Tuesday, 02 January 2024 12:17 GMT

Kerry calls for new peace talks


(MENAFN- The Peninsula) US Secretary of State John Kerry yesterday called for a resumption of Israeli-Palestinian peace talks, saying both sides had to be helped to make "tough choices" for lasting stability.

"Ceasefire is not peace," Kerry told a donors' conference here. "We got to get back to the table and help people make tough choices, real choices ... choices about more than just a ceasefire," Kerry said.

He was speaking almost six months after his own bid to strike an elusive peace deal collapsed in April amid bitter recriminations by both sides.

Both Israel and the Palestinians have rejected new talks under old conditions, but Kerry insisted Washington was still ready to have another go.

"I say clearly and with deep conviction here today that the United States remains fully, totally committed to returning to negotiations not for the sake of it but because the goal of this conference and the future of the region demand it."

Washington is committed to a so-called "two-state solution" under which Israel and a future Palestinian state would live side-by-side.

"I don't think there is any person here who wants to come yet again to rebuild Gaza only to think that two years from now, or less, we are going to be back at the same table talking of rebuilding Gaza because the fundamental issues have not been dealt with," Kerry said.

"In the end we all want the same things. Security for the Israelis, freedom, dignity and a state for the Palestinians, peace and prosperity for both peoples."

UN chief Ban Ki-moon also warned that another conflict could erupt. "Gaza remains a tinderbox, the people desperately need to see results in their daily lives," Ban said.

Abbas repeated his calls for an internationally set timeframe for establishing a Palestinian state, telling the global envoys in attendance that the latest conflict had destroyed government institutions in Gaza.

Sisi move

Egypt, the most populous Arab country and which brokered the current ceasefire between Israel and the Palestinians in August, used the conference to renew its call for a wider Middle East peace deal based on a 2002 Arab initiative, which Israel has rejected.

"We should turn this moment into a real starting point to achieve a peace that secures stability and flourishing and renders the dream of coexistence a reality, and this is the vision of the Arab peace initiative," Egyptian President Abdel Fattah Al Sisi said in his opening speech.

The Arab peace initiative was floated by Saudi Arabia at an Arab League summit in Beirut in 2002 and offers full recognition of the Jewish state, but only if it gives up all land seized in the 1967 Middle East war and agrees to a "just solution" for Palestinian refugees.

Also speaking in Cairo, Palestinian President Mahmoud Abbas said the 2002 Arab plan could be the framework for a new comprehensive approach to the Palestinian-Israeli conflict.

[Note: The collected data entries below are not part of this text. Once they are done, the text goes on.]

/-- R240, R244: a slot of the reduction unit; entries are FP32 codes with their indices, in list order. -/
structure RedSlot where
  fn : Nat := 0
  k : Nat := 0
  count : Nat := 0
  value : Nat := 0
  index : Nat := 0
  entries : List (Nat × Nat) := []
  deriving DecidableEq, Repr

/-- R290, R301: a position in a stream program: pc, loop depth and counters, address and stride registers,
progress within the instruction, and P. -/
structure HPos where
  pc : Nat := 0
  depth : Nat := 0
  ctr : List Nat := [0, 0, 0, 0, 0, 0]
  addr : List Nat := [0, 0, 0, 0]
  stride : List Nat := List.replicate 32 0
  done : Nat := 0
  row : Nat := 0
  p : Nat := 0
  deriving DecidableEq, Repr

/-- R284, R301: a request in flight with the position at which it was issued. -/
structure HReq where
  pos : HPos
  addr : Nat
  bytes : Nat
  deriving DecidableEq, Repr

/-- R279 to R305: a Helix channel. `tail`, `head` and `cons` are T, H and C; `got` lists the ranges of an external producer's bytes
that have arrived beyond the tail; `opened` counts the data blocks whose scale block and escape group have been taken;
`codes` counts the codes passed to consumers; `escs` holds the present group's entries that are not yet consumed. -/
structure HChan where
  running : Bool := false
  ended : Bool := false
  parked : Bool := false
  halted : Option Flt := none
  stopping : Bool := false
  barw : Bool := false
  taking : Bool := false
  held : Bool := false
  prog : Nat := 0
  header : List Nat := []
  instrs : List Nat := []
  pos : HPos := {}
  reqs : List HReq := []
  tail : Nat := 0
  head : Nat := 0
  cons : Nat := 0
  accepted : Nat := 0
  got : List (Nat × Nat) := []
  opened : Nat := 0
  escs : List Nat := []
  escUsed : Nat := 0
  g0 : Nat := 0
  token : Option Nat := none
  faultVa : Nat := 0
  deriving DecidableEq, Repr

/-- R271, R532: a TAG copy in progress: dump slot, region, space in the buffer, and the fabric time of the TAG. -/
structure DumpCopy where
  slot : Nat
  tensor : Nat
  step : Nat
  off : Nat
  len : Nat
  space : Nat
  time : Nat
  deriving DecidableEq, Repr

/-- A Grove that holds a node: the control core (R252, R275), the Lattices' tiles, the scale register file (R55), the vector engine,
the Helix channels, and the grove store chunks that the node has written (R423). -/
structure Grove where
  ctx : Option Nat := none
  logical : Nat := 0
  image : Nat := 0
  code : List Nat := []
  x : Sparse W64 := []
  sm : Sparse W64 := []
  pc : Nat := 0
  redTag : Nat := 0
  cycle : Nat := 0
  barGen : Nat := 0
  tokens : List (Nat × Eng) := []
  wait : CoreWait := .none
  running : Bool := false
  since : Nat := 0
  elapsed : Nat := 0
  work : List Nat := [0, 0, 0, 0]
  tiles : List Tile := []
  scale : Sparse Nat := []
  chains : List VChain := []
  chainOn : Bool := false
  slots : List RedSlot := [{}, {}, {}, {}]
  chans : Sparse HChan := []
  chunks : List Nat := []
  dump : Option DumpCopy := none
  deriving DecidableEq, Repr

/-- R286, R287: a context-wide ring ID. `bound` names the Grove and channel bound to it, `base` the ID's byte at which the binding
starts, `next` the first byte of the ID not given to a producer, `held` the producer's bytes not yet written. -/
structure RingId where
  ctx : Nat
  id : Nat
  bound : Option (Nat × Nat) := none
  base : Nat := 0
  next : Nat := 0
  producer : Option Work := none
  held : List (Nat × List Byte) := []
  deriving DecidableEq, Repr

/-- R426: a saved Grove of a node, by context and logical Grove. `store` holds the chunks written, `gdma` the DMA engine's queue. -/
structure SavedGrove where
  ctx : Nat
  grove : Grove
  store : List Host.Cell := []
  gdma : Gdma := {}
  ended : Bool := false
  deriving DecidableEq, Repr

/-- The Groves by number, the ring IDs, saved and hosted logical Groves (R267), and the tiles that each Lattice
has drained without a mismatch since its last strike (R216), by 16 × Grove + Lattice; `eccAt` is one more than the fabric time
of a Grove's latest uncorrectable error (R509). -/
structure Gro where
  groves : Sparse Grove := []
  rings : List RingId := []
  saved : List SavedGrove := []
  drained : Sparse Nat := []
  eccAt : Sparse Nat := []
  deriving DecidableEq, Repr


/-! ### Chords and the fabric (chapter 14) -/

/-- R439 to R446: one Chord: its function (R46), link, neighbour, replay buffer (sequence number and bytes of each flit),
sequence numbers, the times of its replays within 1 ms, link credits held and owed per virtual channel, the message in progress on each channel,
and the flits that wait for credit or replay room: channel, head, tail, packet area. -/
structure Chord where
  fn : Fn := { state := .enabled }
  up : Bool := false
  retraining : Bool := false
  known : Bool := false
  isPart : Bool := false
  mismatch : Bool := false
  peerId : Nat := 0
  helloDue : Bool := true
  txSeq : Nat := 0
  txAcked : Nat := 0xFFF
  rxSeq : Nat := 0
  nak : Bool := false
  badRun : Nat := 0
  replays : List Nat := []
  replay : List (Nat × List Byte) := []
  credits : List Nat := [0, 0, 0, 0, 0, 0]
  owe : List Nat := [0, 0, 0, 0, 0, 0]
  partials : List (Nat × List Byte) := []
  txq : List (Nat × Bool × Bool × List Byte) := []
  deriving DecidableEq, Repr

/-- A member of the domain as the manager and deputy keep it (R460), and as FABRIC_STATUS reports it, with the time of its last KEEPALIVE. -/
structure Member where
  uid : Nat
  id : Nat
  reserve : Bool := false
  down : Bool := false
  restoring : Bool := false
  heardAt : Nat := 0
  joined : Bool := false
  deriving DecidableEq, Repr

/-- `FAB_STAT.role`. -/
inductive Role where
  | discovering | member | manager | deputy | reserve
  deriving DecidableEq, Repr

/-- A request whose response R450 times, the time of its sending and the plane it went out on. -/
structure Timed where
  tag : Nat
  dst : Nat
  body : Body
  time : Nat
  plane : Nat := 0
  deriving DecidableEq, Repr

/-- R469: work armed by SYNC_START: its time, and the next packet of the ring or the LAUNCH nodes of the same graph. -/
structure Armed where
  sync : Cmd
  target : Option Cmd := none
  nodes : List Nat := []
  time : Nat
  power : Nat := 0
  ballast : Bool := false
  deriving DecidableEq, Repr

/-- R473: a reserve switch-in on the manager, with its progress. -/
structure SwitchOp where
  cmd : Cmd
  failed : Nat
  reserve : Nat
  acks : List Nat := []
  recs : List RestoreRec := []
  begun : Bool := false
  sentRecs : Bool := false
  deriving DecidableEq, Repr

/-- The fabric port of the part. Time counts 1/256 ns; `frac` is its 32 fraction bits and `rate` the advance of one N-cycle
with 32 fraction bits (R465, R466). `credits` are end-to-end credits per (device, channel) against 4 initial flits (R446).
`cseqTx` and `cseqRx` are the CONTROL sequence numbers per device (R447). `standing` and `withdrawn` are a STAND and a WITHDRAW that wait for
an election (R459, R471); `heard` lists the UIDs heard with their candidate and reserve flags, `assigned` every UID with the ID it has held;
`count` is the member count that FAB_DOMAIN shows, `fresh` says that the present election is one of R464, and `reports` are the members'
state reports. `restoreOwe` lists the IDs for which RESTORE_ACK is owed; the reserve works through `restoreWork`, with the bytes of the
present record in `restoreBuf` and its number in `restoreAt` (R473). `regReads` are the register values received, by tag (R453). -/
structure Fab where
  chords : List (Nat × Chord) := []
  sent : List Msg := []
  waiting : List Msg := []
  inbox : List (List Byte) := []
  devId : Option Nat := none
  role : Role := .discovering
  term : Nat := 0
  topTerm : Nat := 0
  mgrId : Nat := 0
  mgrUid : Nat := 0
  depId : Nat := 0
  depUid : Nat := 0
  standing : Bool := false
  candidate : Bool := false
  withdrawn : Bool := false
  heard : List (Nat × Bool × Bool) := []
  members : List Member := []
  assigned : List (Nat × Nat) := []
  formed : Bool := false
  switched : Bool := false
  count : Nat := 0
  fresh : Bool := false
  reports : List (Nat × Option (List JoinEntry)) := []
  routes : List (Nat × Nat) := []
  credits : List (Nat × Nat × Nat) := []
  cseqTx : List (Nat × Nat) := []
  cseqRx : List (Nat × Nat) := []
  early : List (Nat × Nat) := []
  timed : List Timed := []
  nextTimed : Nat := 0
  now : Nat := 0
  frac : Nat := 0
  rate : Nat := 1157380660816
  stepped : Bool := false
  locked : Bool := false
  holdover : Bool := false
  goodRun : Nat := 0
  missRun : Nat := 0
  lastBeacon : Nat := 0
  estimates : List Int := []
  offset : Int := 0
  planes : Nat := 0
  mgrCopies : List MgrItem := []
  copyNext : Nat := 0
  unacked : List (Nat × MgrItem) := []
  armed : List Armed := []
  switchOps : List SwitchOp := []
  restoring : List Nat := []
  regReads : List (Nat × Nat) := []
  restoreOwe : List Nat := []
  restoreWork : List RestoreRec := []
  restoreLast : Bool := false
  restoreAt : Nat := 0
  restoreBuf : List Byte := []
  restoreFailed : List Nat := []
  deriving DecidableEq, Repr

/-! ### The host link (chapter 15) -/

/-- R485: an entry of the MSI-X table and its bit of the PBA. PCIe resets the Mask bit to 1. -/
structure MsixEnt where
  addr : Nat := 0
  data : Nat := 0
  masked : Bool := true
  pba : Bool := false
  deriving DecidableEq, Repr

/-- R334, R336: the form of a host access: an ordinary snooped request, one with No Snoop, or a CXL.cache request. -/
inductive HostForm where
  | snooped | noSnoop | rdCurr | itoMWr | woWrInv
  deriving DecidableEq, Repr

/-- A posted write to host memory: PASID, address, bytes, form and, with ATS, the translated address (R319). -/
structure HostWrite where
  pasid : Nat
  addr : Nat
  data : List Byte
  form : HostForm := .snooped
  phys : Option Nat := none
  deriving DecidableEq, Repr

/-- A host read that is outstanding: PASID, address, bytes, tag, form and translated address. -/
structure HostReq where
  pasid : Nat
  addr : Nat
  bytes : Nat
  tag : Nat
  form : HostForm := .snooped
  phys : Option Nat := none
  deriving DecidableEq, Repr

/-- R491, R492: a host-loss reset in progress: its cause and what it has dropped. `link` is word 9 of the crash record (R494). -/
structure Loss where
  cause : Nat
  fault : Nat := 0
  block : Nat := 0
  time : Nat
  dropped : Nat := 0
  droppedBytes : Nat := 0
  reads : Nat := 0
  diverted : Nat := 0
  outstanding : Nat := 0
  resident : Nat := 0
  link : Nat := 0
  deriving DecidableEq, Repr

/-- The host link: its state, the configuration that the host writes (R482), the MSI-X table, and what goes out on the link:
reads outstanding, posted writes not yet sent, posted writes sent, MSI-X messages sent. -/
structure Hl where
  up : Bool := false
  perstLow : Bool := true
  retrain : Bool := false
  ats : Bool := false
  pri : Bool := false
  cxlCache : Bool := false
  msixEnable : Bool := false
  msixMask : Bool := false
  config : Sparse Nat := []
  msix : List (Nat × MsixEnt) := []
  reads : List HostReq := []
  queued : List HostWrite := []
  posted : List HostWrite := []
  vectors : List Nat := []
  loss : Option Loss := none
  deriving DecidableEq, Repr


/-! ### Probe tiles (chapter 16) -/

/-- R508: a probe whose runs are compared: its index, its Groves, the signatures of the runs that have ended,
and the fabric time at which the first of them ended. -/
structure ProbePair where
  n : Nat
  a : Nat
  b : Nat
  c : Option Nat := none
  sigA : List Nat := []
  sigB : List Nat := []
  firstEnd : Option Nat := none
  deriving DecidableEq, Repr

/-- R506: a probe that runs on a Grove. -/
structure ProbeRun where
  grove : Nat
  n : Nat
  deriving DecidableEq, Repr

/-- R506, R508: the pairs that await runs, the runs in progress, and one more than the fabric time at which
each Grove's last probe run started. `next` is the index of the next probe. -/
structure Prb where
  next : Nat := 0
  pairs : List ProbePair := []
  runs : List ProbeRun := []
  last : Sparse Nat := []
  deriving DecidableEq, Repr

/-! ### Counters, trace and dumps (chapter 17) -/

/-- R524: a trace record: its four words. -/
structure TraceRec where
  w0 : Nat
  w1 : Nat
  w2 : Nat
  w3 : Nat
  deriving DecidableEq, Repr

/-- R522 to R528: the trace buffer. `trig` is the trigger record's slot once it has been written,
`loss` the run of drops not yet marked: count, first time, last time. -/
structure Trace where
  fn : Fn := {}
  base : Nat := 0
  length : Nat := 0
  cap : Nat := 0
  post : Nat := 0
  kind : Nat := 0
  typ : Nat := 0
  trigId : Nat := 0
  classes : Nat := 0
  reserve : Nat := 0
  limitMs : Nat := 0
  mask : Nat := 0
  value : Nat := 0
  fired : Bool := false
  trig : Option Nat := none
  next : Nat := 0
  wrapped : Bool := false
  queue : List TraceRec := []
  loss : Option (Nat × Nat × Nat) := none
  drops : Nat := 0
  accepted : Nat := 0
  written : Nat := 0
  armTime : Nat := 0
  trigTime : Nat := 0
  deriving DecidableEq, Repr

/-- R530: a dump slot of a context, armed by `cmd`. -/
structure DumpSlot where
  ctx : Nat
  slot : Nat
  cmd : Cmd
  tensor : Nat
  step : Nat
  buf : Nat
  length : Nat
  limitUs : Nat
  fired : Bool := false
  launch : Option Nat := none
  next : Nat := 64
  records : Nat := 0
  dropped : Nat := 0
  armTime : Nat := 0
  fireTime : Nat := 0
  deriving DecidableEq, Repr

/-- R518, R519: a freeze, thaw or trigger scheduled for a time. -/
structure CounterAct where
  cmd : Option Cmd
  op : Nat
  id : Nat
  time : Nat
  deriving DecidableEq, Repr

/-- Observability: the frozen view of the counters while frozen, scheduled actions, the trace and the dump slots. -/
structure Obs where
  frozen : Option (Sparse W64) := none
  acts : List CounterAct := []
  trace : Trace := {}
  dumps : List DumpSlot := []
  deriving DecidableEq, Repr


/-! ### Power, clocks and sideband (chapter 18) -/

/-- R541: the power states. -/
inductive PState where
  | off | standby | run | d3hot | stopped
  deriving DecidableEq, Repr

/-- R546: a pre-ramp of the ballast: the fabric time T of its SYNC_START, the step that it holds in mA, and whether the ramp has begun. -/
structure PreRamp where
  time : Nat
  step : Nat
  begun : Bool := false
  deriving DecidableEq, Repr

Successive Israeli governments have rejected the Arab initiative but Prime Minister Benjamin Netanyahu recently suggested a greater role for Israel's Arab neighbours in the pursuit of peace.

Later this month Egypt is to mediate indirect negotiations between Israel and Hamas militants seeking to turn their open-ended truce into a durable ceasefire. That would be a first step before there could be any talk of restarting the broader peace process.

Israeli caution

Meanwhile, the foreign minister of Israel, which was not invited to the international conference on rebuilding Gaza, said any such effort would need his country's consent. "Gaza cannot be rebuilt without the cooperation and participation of Israel," Avigdor Lieberman said.